В военной школе в актовом зале начнется после обеда партийное собрание. Но уже в столовой сквозь стук ложек о миски с макаронным супом прорывались голоса:
— Расстрелять гада…
Прошлый год в кровавых боях красные бойцы сходились с корпусом Слащева. В Симферополе Слащев повесил брата курсанта Бучко. Когда собрались в зале возле знамени, Бучко сказал:
— Пусть меня потом судят, сам застрелю этого…
Ваня сидел, затиснутый стульями, видел спины товарищей в стираных гимнастерках, желтевших, как бледные тыквы на огороде. Помнил осенний с гниющими плетьми огород, на котором под огнем залегла рота. Светлели только огромные тыквы и среди них, как те же тыквы, спины бойцов, и одно отличие на иных — кровавые пятна.
Ваня закипел, вот-вот из глотки вырвется: «Расстрелять!» Но сдержался и выкрикнул:
— Пусть разъяснят!
Выступил Бучко:
— Братнино тело тогда ночью я хотел вынуть из петли. Но слащевский патруль всадил мне пулю в ногу…
Собрание забушевало:
— Судить… приговорить!..
Ваня заметил опущенные головы раздумывающих. Но большинство уже решило.

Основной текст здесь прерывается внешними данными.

-- ==== Sys2Proof/Machine/Panel.lean ====
section
/-!
DEFINITION. The bistable panel driver (13_panel.md): the waveform table and the bands (R293 to R296), planes, pending store and
schedules (R292, R299 to R303), the frames of half-cycle boundaries (R289, R291), tile checks (R304), interruption and recovery
(R305, R306), and the cards. Rows of the planes go to MRAM in the step that ends a region (R365; notes/assumptions/25.md).
-/

namespace Sys2Proof.Machine

open Sys2Proof

def pnUpd (f : Panel → Panel) (s : State) : State := { s with pn := f s.pn }
def regionUpd (r : Nat) (f : Region → Region) (s : State) : State := pnUpd (fun p => { p with region := p.region.upd r f }) s
def State.region (s : State) (r : Nat) : Region := s.pn.region.get r

/-- PN_CFG in force (R307). -/
def pnFld (s : State) (lo w : Nat) : Nat := liveFld s Kind.pn 0 lo w
def pnEnable (s : State) : Bool := pnFld s 0 1 == 1
def pnStates (s : State) : Nat := pnFld s 8 4 + 1
def pnW (s : State) : Nat := 32 * pnFld s 16 6
def pnH (s : State) : Nat := pnFld s 24 10
/-- Half-cycles between hold frames (R291): 0 stands for one second at the nominal frequency. -/
def pnHold (s : State) : Nat := let h := pnFld s 48 7; if h = 0 then s.nomFreq / 500 else h

/-- PNL_OWN, and with it the bus (R290). -/
def pnlOwn (s : State) : Bool := s.duty && s.sys.outputs && pnEnable s

/-! ## The waveform table (R293, R294) -/

def wave (s : State) : Img := liveImg s Kind.wave 0
def tableCommitted (s : State) : Bool := (s.nv.cfg.get (recKey Kind.wave 0)).isSome
/-- A field of band record b. -/
def bandField (x : Img) (b lo w : Nat) : Nat := fld x (8 * 65536 + 256 * b + lo) w
def bandValid (x : Img) (b : Nat) : Bool := bandField x b 135 1 == 1
def bandLo (x : Img) (b : Nat) : Int := signed 16 (bandField x b 176 16)
/-- Frames i to i + n − 1 of the entry of band b, old state o and new state t. -/
def waveFrames (x : Img) (b o t i n : Nat) : List Nat :=
  (List.range n).map (fun f => fld x (8 * (((b * 16 + o) * 16 + t) * 16) + 2 * (i + f)) 2)
/-- Byte v of gamma curve p. -/
def gammaEntry (x : Img) (p v : Nat) : Nat := fld x (8 * (65536 + 512 + 256 * p + v)) 8

/-- The DC of a list of drive codes: +V frames less −V frames (R293). -/
def dcOf (l : List Nat) : Int := l.foldl (fun a c => if c = 1 then a + 1 else if c = 2 then a - 1 else a) 0

/-- The band in force (R296). -/
def bandNow (s : State) : Nat := s.pn.band.getD (pnFld s 12 4)

/-- The accumulator with a DC added, and whether it saturates (R303). -/
def accAdd (a d : Int) : Int × Bool := (max (-128) (min 127 (a + d)), decide (a + d < -128 ∨ 127 < a + d))

/-- The prelude that pays an accumulator from a start state (R300). -/
def prelude (s : State) (b st : Nat) (a : Int) : List Nat :=
  let x := wave s
  let n := min (a.natAbs / bandField x b 160 5) (pnFld s 41 3)
  let unit := waveFrames x b st st (if 0 < a then 0 else 32) (bandField x b 152 5)
  if a = 0 then [] else (List.range n).flatMap (fun _ => unit)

Ваню все больше кренило к мнению большинства, но он не позволял себе изменить своему понятию: криком ведь не рассудишь, и на деревенских сходах верх берут раздумчивые.
Комиссар предложил подходящую, будто самого Вани, резолюцию: просить командование рассмотреть вопрос. Но комиссар напрасно бился два часа: курсанты продолжали настойчиво требовать, чтобы в резолюции стояло — «расстрелять».
Подошло время ужина. Который раз уже выступил начальник школы:
— Не имеем права решать. Предлагаю собрание закрыть.
Бучко потерял голос, сипел. Вновь вскочил, пытаясь что-то сказать, но товарищи надавили ему на плечи:
— Сиди, твое предложение проголосуем. Не разойдемся…
Поднялся курсант, казавшийся Ване рассудительным. А рассудил:
— Предлагаю резолюцию: расстрела Слащева требует грядущая мировая революция, чтобы ей скорее прийти.
Ваня забыл о Слащеве, выкрикнул:
— Международная революция идет!
Эхо под сводами зала повторило:
— От-от!
— Злейшего врага расстрелять именем революции!
— Кровь наших братьев требует!
— Не расходиться, пригласить председателя трибунала!
Никто не заметил ухода начальника школы, никто и голода не чувствовал, хотя был уже вечер и к тому же полдня не курили. Оттого, может, и распалились… Вдруг весть:
— Фрунзе приехал, Фрунзе!
Оказывается, начальник отлучался звонить в штаб. Фрунзе с двумя ординарцами и секретарем примчался в автомобиле.